Video: From Conventional to Regenerative: Will Groeneveld’s Journey Back to the Land

"You realize you've got a pretty finite number of years to do this. If you ever want to try something new, you better do it."

That mindset helped Will Groeneveld take a bold turn on his Alberta grain farm. A lifelong farmer, Will had never heard of regenerative agriculture until 2018, when he attended a seminar by Kevin Elmy that shifted his worldview. What began as curiosity quickly turned into a deep exploration of how biology—not just chemistry—shapes the health of our soils, crops and ecosystems.

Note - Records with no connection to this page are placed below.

-- ==== Sys2Proof/Laws/State.lean ====
section
/-! SUPPORT. One lemma per field per update of `State`, each true by `rfl`: proofs cite these and unfold no update. -/

namespace Sys2Proof.Machine

@[simp] theorem State.setF_cfg (s : State) (r : RegIdx) (v : U256) : (s.setF r v).cfg = s.cfg := rfl
@[simp] theorem State.setF_f (s : State) (r : RegIdx) (v : U256) : (s.setF r v).f = s.f.setIfInBounds r.toNat v := rfl
@[simp] theorem State.setF_w (s : State) (r : RegIdx) (v : U256) : (s.setF r v).w = s.w := rfl
@[simp] theorem State.setF_flagC (s : State) (r : RegIdx) (v : U256) : (s.setF r v).flagC = s.flagC := rfl
@[simp] theorem State.setF_flagS (s : State) (r : RegIdx) (v : U256) : (s.setF r v).flagS = s.flagS := rfl
@[simp] theorem State.setF_flagZ (s : State) (r : RegIdx) (v : U256) : (s.setF r v).flagZ = s.flagZ := rfl
@[simp] theorem State.setF_cseq (s : State) (r : RegIdx) (v : U256) : (s.setF r v).cseq = s.cseq := rfl
@[simp] theorem State.setF_busy (s : State) (r : RegIdx) (v : U256) : (s.setF r v).busy = s.busy := rfl
@[simp] theorem State.setF_fault (s : State) (r : RegIdx) (v : U256) : (s.setF r v).fault = s.fault := rfl
@[simp] theorem State.setF_rinit (s : State) (r : RegIdx) (v : U256) : (s.setF r v).rinit = s.rinit := rfl
@[simp] theorem State.setF_frec (s : State) (r : RegIdx) (v : U256) : (s.setF r v).frec = s.frec := rfl
@[simp] theorem State.setF_res0 (s : State) (r : RegIdx) (v : U256) : (s.setF r v).res0 = s.res0 := rfl
@[simp] theorem State.setF_res1 (s : State) (r : RegIdx) (v : U256) : (s.setF r v).res1 = s.res1 := rfl
@[simp] theorem State.setF_res2 (s : State) (r : RegIdx) (v : U256) : (s.setF r v).res2 = s.res2 := rfl
@[simp] theorem State.setF_vm (s : State) (r : RegIdx) (v : U256) : (s.setF r v).vm = s.vm := rfl
@[simp] theorem State.setF_jt (s : State) (r : RegIdx) (v : U256) : (s.setF r v).jt = s.jt := rfl
@[simp] theorem State.setF_pd (s : State) (r : RegIdx) (v : U256) : (s.setF r v).pd = s.pd := rfl
@[simp] theorem State.setF_cmd0 (s : State) (r : RegIdx) (v : U256) : (s.setF r v).cmd0 = s.cmd0 := rfl
@[simp] theorem State.setF_cmd1 (s : State) (r : RegIdx) (v : U256) : (s.setF r v).cmd1 = s.cmd1 := rfl
@[simp] theorem State.setF_cmd2 (s : State) (r : RegIdx) (v : U256) : (s.setF r v).cmd2 = s.cmd2 := rfl
@[simp] theorem State.setF_current (s : State) (r : RegIdx) (v : U256) : (s.setF r v).current = s.current := rfl
@[simp] theorem State.setF_host (s : State) (r : RegIdx) (v : U256) : (s.setF r v).host = s.host := rfl
@[simp] theorem State.setF_rdata (s : State) (r : RegIdx) (v : U256) : (s.setF r v).rdata = s.rdata := rfl
@[simp] theorem State.setF_draws (s : State) (r : RegIdx) (v : U256) : (s.setF r v).draws = s.draws := rfl
@[simp] theorem State.setF_epoch (s : State) (r : RegIdx) (v : U256) : (s.setF r v).epoch = s.epoch := rfl

@[simp] theorem State.setW_cfg (s : State) (v : BitVec 512) : (s.setW v).cfg = s.cfg := rfl
@[simp] theorem State.setW_f (s : State) (v : BitVec 512) : (s.setW v).f = s.f := rfl
@[simp] theorem State.setW_w (s : State) (v : BitVec 512) : (s.setW v).w = v := rfl
@[simp] theorem State.setW_flagC (s : State) (v : BitVec 512) : (s.setW v).flagC = s.flagC := rfl
@[simp] theorem State.setW_flagS (s : State) (v : BitVec 512) : (s.setW v).flagS = s.flagS := rfl
@[simp] theorem State.setW_flagZ (s : State) (v : BitVec 512) : (s.setW v).flagZ = s.flagZ := rfl
@[simp] theorem State.setW_cseq (s : State) (v : BitVec 512) : (s.setW v).cseq = s.cseq := rfl
@[simp] theorem State.setW_busy (s : State) (v : BitVec 512) : (s.setW v).busy = s.busy := rfl
@[simp] theorem State.setW_fault (s : State) (v : BitVec 512) : (s.setW v).fault = s.fault := rfl
@[simp] theorem State.setW_rinit (s : State) (v : BitVec 512) : (s.setW v).rinit = s.rinit := rfl
@[simp] theorem State.setW_frec (s : State) (v : BitVec 512) : (s.setW v).frec = s.frec := rfl
@[simp] theorem State.setW_res0 (s : State) (v : BitVec 512) : (s.setW v).res0 = s.res0 := rfl
@[simp] theorem State.setW_res1 (s : State) (v : BitVec 512) : (s.setW v).res1 = s.res1 := rfl
@[simp] theorem State.setW_res2 (s : State) (v : BitVec 512) : (s.setW v).res2 = s.res2 := rfl
@[simp] theorem State.setW_vm (s : State) (v : BitVec 512) : (s.setW v).vm = s.vm := rfl
@[simp] theorem State.setW_jt (s : State) (v : BitVec 512) : (s.setW v).jt = s.jt := rfl
@[simp] theorem State.setW_pd (s : State) (v : BitVec 512) : (s.setW v).pd = s.pd := rfl
@[simp] theorem State.setW_cmd0 (s : State) (v : BitVec 512) : (s.setW v).cmd0 = s.cmd0 := rfl
@[simp] theorem State.setW_cmd1 (s : State) (v : BitVec 512) : (s.setW v).cmd1 = s.cmd1 := rfl
@[simp] theorem State.setW_cmd2 (s : State) (v : BitVec 512) : (s.setW v).cmd2 = s.cmd2 := rfl
@[simp] theorem State.setW_current (s : State) (v : BitVec 512) : (s.setW v).current = s.current := rfl
@[simp] theorem State.setW_host (s : State) (v : BitVec 512) : (s.setW v).host = s.host := rfl
@[simp] theorem State.setW_rdata (s : State) (v : BitVec 512) : (s.setW v).rdata = s.rdata := rfl
@[simp] theorem State.setW_draws (s : State) (v : BitVec 512) : (s.setW v).draws = s.draws := rfl
@[simp] theorem State.setW_epoch (s : State) (v : BitVec 512) : (s.setW v).epoch = s.epoch := rfl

In this video, Will candidly reflects on his family’s farming history, how the operation evolved from a traditional mixed farm to grain-only, and how the desire to improve the land pushed him to invite livestock back into the rotation—without owning a single cow.

Today, through creative partnerships and a commitment to the five principles of regenerative agriculture, Will is reintroducing diversity, building soil health and extending living roots in the ground for as much of the year as possible. Whether it’s through intercropping, zero tillage (which he’s practiced since the 1980s) or managing forage for visiting cattle, Will’s approach is a testament to continuous learning and a willingness to challenge old norms.

Will is a participant in the Regenerative Agriculture Lab (RAL), a social innovation process bringing together producers, researchers, retailers and others to co-create a resilient regenerative agriculture system in Alberta. His story highlights both the potential and humility required to farm with nature, not against it.